-- ==== Sys2Proof/Syntax.lean ====
section
/-! DEFINITION. The commands of the block: one constructor for each row of spec/opcode_table.json, in the
table's order. The table gives the rows no operand fields, so the operands are the model's own (assumption 2):
what reaches the part from outside with the command, or the outcome of an analogue operation that the command
reports. -/

namespace Sys2Proof

/-- What the Meta read of a boot finds wrong: dies whose identity differs from the fused record (19_almanac_log_identity R666),
save headers by SAVE_ID and service-open records by OPEN_ID (08_startup_restore R293), checkpoints by CKPT_SEQ (09_cellar R342). -/
structure MetaBad where
  dies : List Nat := []
  headers : List Nat := []
  opens : List Nat := []
  ckpts : List Nat := []
  deriving DecidableEq, Repr

/-- What resets the host link (03_host_link R118). -/
inductive LinkResetKind where
  | perst | hot | linkDown
  deriving DecidableEq, Repr

/-- What an inserted pack answers to VERSION, SERIAL, CLASS and METHOD; none where it does not acknowledge
(10_energy_pack R380, R382). -/
structure PackReply where
  version : Option Nat
  serial : Option (List Byte)
  cls : Option Nat
  method : Option Nat
  deriving DecidableEq, Repr

/-- What a HELLO says of one mirror set (12_partner_mirroring Table 12-3), and whether the partner has booted since the set
was last in step, as its heartbeats showed (R460). -/
structure PeerSet where
  desc : List Byte
  home : Bool
  role : Nat
  epoch : Nat
  booted : Bool
  deriving DecidableEq, Repr

/-- One window write of an Attic command: its offset in the bank and its value (14_attic R509). -/
structure AtticCycle where
  ofs : Nat
  value : Nat
  deriving DecidableEq, Repr

/-- What receives a fabric transfer with a parity error, with what the transfer carried (15_onchip_integrity Table 15-4). -/
inductive ParityReceiver where
  /-- An SRAM write of bytes from an address; `bad` marks the failing bytes. -/
  | sram (data : List Byte) (bad : Byte)
  /-- A read response to a requester; the beat that it carries, if one. -/
  | response (requester : Nat) (beat : Option Nat)
  /-- A write beat to the DRC. -/
  | drc (beat : Nat) (data : List Byte) (enables : BitVec 64)
  /-- A beat of a tile from staging to the encoder. -/
  | cel (beat : Nat)
  /-- A write to a block's registers. -/
  | register
  /-- A command cycle or program data of an Attic bank. -/
  | attic (bank : Nat)
  deriving DecidableEq, Repr

/-- What a scrubber's read of an SRAM word finds (15_onchip_integrity R542). -/
inductive ScrubFinding where
  | clean | corrected | uncorrectable
  deriving DecidableEq, Repr

/-- What a calibration that a command runs comes to (04_dram R131): whether its result lies within the trained window, and the
read-gate fine delay that a DQS oscillator read gives. -/
structure CalOutcome where
  ok : Bool
  fine : Byte
  deriving DecidableEq, Repr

■ **TASK OBJECTIVE**
Please retype all of the data above exactly as it appears.

■ **TASK OUTPUT**
-- ==== Sys2Proof/Syntax.lean ====
section
/-! DEFINITION. The commands of the block: one constructor for each row of spec/opcode_table.json, in the
table's order. The table gives the rows no operand fields, so the operands are the model's own (assumption 2):
what reaches the part from outside with the command, or the outcome of an analogue operation that the command
reports. -/

namespace Sys2Proof

/-- What the Meta read of a boot finds wrong: dies whose identity differs from the fused record (19_almanac_log_identity R666),
save headers by SAVE_ID and service-open records by OPEN_ID (08_startup_restore R293), checkpoints by CKPT_SEQ (09_cellar R342). -/
structure MetaBad where
  dies : List Nat := []
  headers : List Nat := []
  opens : List Nat := []
  ckpts : List Nat := []
  deriving DecidableEq, Repr

/-- What resets the host link (03_host_link R118). -/
inductive LinkResetKind where
  | perst | hot | linkDown
  deriving DecidableEq, Repr

/-- What an inserted pack answers to VERSION, SERIAL, CLASS and METHOD; none where it does not acknowledge
(10_energy_pack R380, R382). -/
structure PackReply where
  version : Option Nat
  serial : Option (List Byte)
  cls : Option Nat
  method : Option Nat
  deriving DecidableEq, Repr

/-- What a HELLO says of one mirror set (12_partner_mirroring Table 12-3), and whether the partner has booted since the set
was last in step, as its heartbeats showed (R460). -/
structure PeerSet where
  desc : List Byte
  home : Bool
  role : Nat
  epoch : Nat
  booted : Bool
  deriving DecidableEq, Repr

/-- One window write of an Attic command: its offset in the bank and its value (14_attic R509). -/
structure AtticCycle where
  ofs : Nat
  value : Nat
  deriving DecidableEq, Repr

/-- What receives a fabric transfer with a parity error, with what the transfer carried (15_onchip_integrity Table 15-4). -/
inductive ParityReceiver where
  /-- An SRAM write of bytes from an address; `bad` marks the failing bytes. -/
  | sram (data : List Byte) (bad : Byte)
  /-- A read response to a requester; the beat that it carries, if one. -/
  | response (requester : Nat) (beat : Option Nat)
  /-- A write beat to the DRC. -/
  | drc (beat : Nat) (data : List Byte) (enables : BitVec 64)
  /-- A beat of a tile from staging to the encoder. -/
  | cel (beat : Nat)
  /-- A write to a block's registers. -/
  | register
  /-- A command cycle or program data of an Attic bank. -/
  | attic (bank : Nat)
  deriving DecidableEq, Repr

/-- What a scrubber's read of an SRAM word finds (15_onchip_integrity R542). -/
inductive ScrubFinding where
  | clean | corrected | uncorrectable
  deriving DecidableEq, Repr

/-- What a calibration that a command runs comes to (04_dram R131): whether its result lies within the trained window, and the
read-gate fine delay that a DQS oscillator read gives. -/
structure CalOutcome where
  ok : Bool
  fine : Byte
  deriving DecidableEq, Repr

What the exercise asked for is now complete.